TASK REQUIREMENTS: Report each line of the records below that uses the word "with".

DATA:

-- ==== Sys2Proof/Tests/Slice0.lean ====
section
/-! SUPPORT. Small tests with expected results from the spec (the encoding tables of 30_encoding.md, the vectors of
95_test_vectors.md), and for every statement with hypotheses a state and operands that meet them. -/

namespace Sys2Proof.Tests

open Sys2Proof Sys2Proof.Machine

/-! ### Decoding: one word of every row of the tables of 30_encoding.md R134, R135, R138 -/

/-- Every sequence of bytes decodes to its instruction, with nothing left. -/
def reads (a32 : Bool) (rows : List (List Byte × Instr)) : Bool :=
  rows.all fun r => decide ((decode a32 r.1).toOption = some (r.2, []))

theorem test_decode_memory_d8 :
    reads true
      [([0xD8, 0x05, 0x78, 0x56, 0x34, 0x12], .faddM32real [] (.abs32 0x12345678)),
        ([0xD8, 0x0D, 0x78, 0x56, 0x34, 0x12], .fmulM32real [] (.abs32 0x12345678)),
        ([0xD8, 0x15, 0x78, 0x56, 0x34, 0x12], .fcomM32real [] (.abs32 0x12345678)),
        ([0xD8, 0x1D, 0x78, 0x56, 0x34, 0x12], .fcompM32real [] (.abs32 0x12345678)),
        ([0xD8, 0x25, 0x78, 0x56, 0x34, 0x12], .fsubM32real [] (.abs32 0x12345678)),
        ([0xD8, 0x2D, 0x78, 0x56, 0x34, 0x12], .fsubrM32real [] (.abs32 0x12345678)),
        ([0xD8, 0x35, 0x78, 0x56, 0x34, 0x12], .fdivM32real [] (.abs32 0x12345678)),
        ([0xD8, 0x3D, 0x78, 0x56, 0x34, 0x12], .fdivrM32real [] (.abs32 0x12345678))] = true := by decide

theorem test_decode_memory_d9 :
    reads true
      [([0xD9, 0x05, 0x78, 0x56, 0x34, 0x12], .fldM32real [] (.abs32 0x12345678)),
        ([0xD9, 0x15, 0x78, 0x56, 0x34, 0x12], .fstM32real [] (.abs32 0x12345678)),
        ([0xD9, 0x1D, 0x78, 0x56, 0x34, 0x12], .fstpM32real [] (.abs32 0x12345678)),
        ([0xD9, 0x25, 0x78, 0x56, 0x34, 0x12], .fldenv [] (.abs32 0x12345678)),
        ([0xD9, 0x2D, 0x78, 0x56, 0x34, 0x12], .fldcw [] (.abs32 0x12345678)),
        ([0xD9, 0x35, 0x78, 0x56, 0x34, 0x12], .fnstenv [] (.abs32 0x12345678)),
        ([0xD9, 0x3D, 0x78, 0x56, 0x34, 0x12], .fnstcw [] (.abs32 0x12345678))] = true := by decide

theorem test_decode_memory_da :
    reads true
      [([0xDA, 0x05, 0x78, 0x56, 0x34, 0x12], .fiaddM32int [] (.abs32 0x12345678)),
        ([0xDA, 0x0D, 0x78, 0x56, 0x34, 0x12], .fimulM32int [] (.abs32 0x12345678)),
        ([0xDA, 0x15, 0x78, 0x56, 0x34, 0x12], .ficomM32int [] (.abs32 0x12345678)),
        ([0xDA, 0x1D, 0x78, 0x56, 0x34, 0x12], .ficompM32int [] (.abs32 0x12345678)),
        ([0xDA, 0x25, 0x78, 0x56, 0x34, 0x12], .fisubM32int [] (.abs32 0x12345678)),
        ([0xDA, 0x2D, 0x78, 0x56, 0x34, 0x12], .fisubrM32int [] (.abs32 0x12345678)),
        ([0xDA, 0x35, 0x78, 0x56, 0x34, 0x12], .fidivM32int [] (.abs32 0x12345678)),
        ([0xDA, 0x3D, 0x78, 0x56, 0x34, 0x12], .fidivrM32int [] (.abs32 0x12345678))] = true := by decide

theorem test_decode_memory_db :
    reads true
      [([0xDB, 0x05, 0x78, 0x56, 0x34, 0x12], .fildM32int [] (.abs32 0x12345678)),
        ([0xDB, 0x15, 0x78, 0x56, 0x34, 0x12], .fistM32int [] (.abs32 0x12345678)),
        ([0xDB, 0x1D, 0x78, 0x56, 0x34, 0x12], .fistpM32int [] (.abs32 0x12345678)),
        ([0xDB, 0x2D, 0x78, 0x56, 0x34, 0x12], .fldM80real [] (.abs32 0x12345678)),
        ([0xDB, 0x3D, 0x78, 0x56, 0x34, 0x12], .fstpM80real [] (.abs32 0x12345678))] = true := by decide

ANSWER AREA:
/-! SUPPORT. Small tests with expected results from the spec (the encoding tables of 30_encoding.md, the vectors of
95_test_vectors.md), and for every statement with hypotheses a state and operands that meet them. -/
/-- Every sequence of bytes decodes to its instruction, with nothing left. -/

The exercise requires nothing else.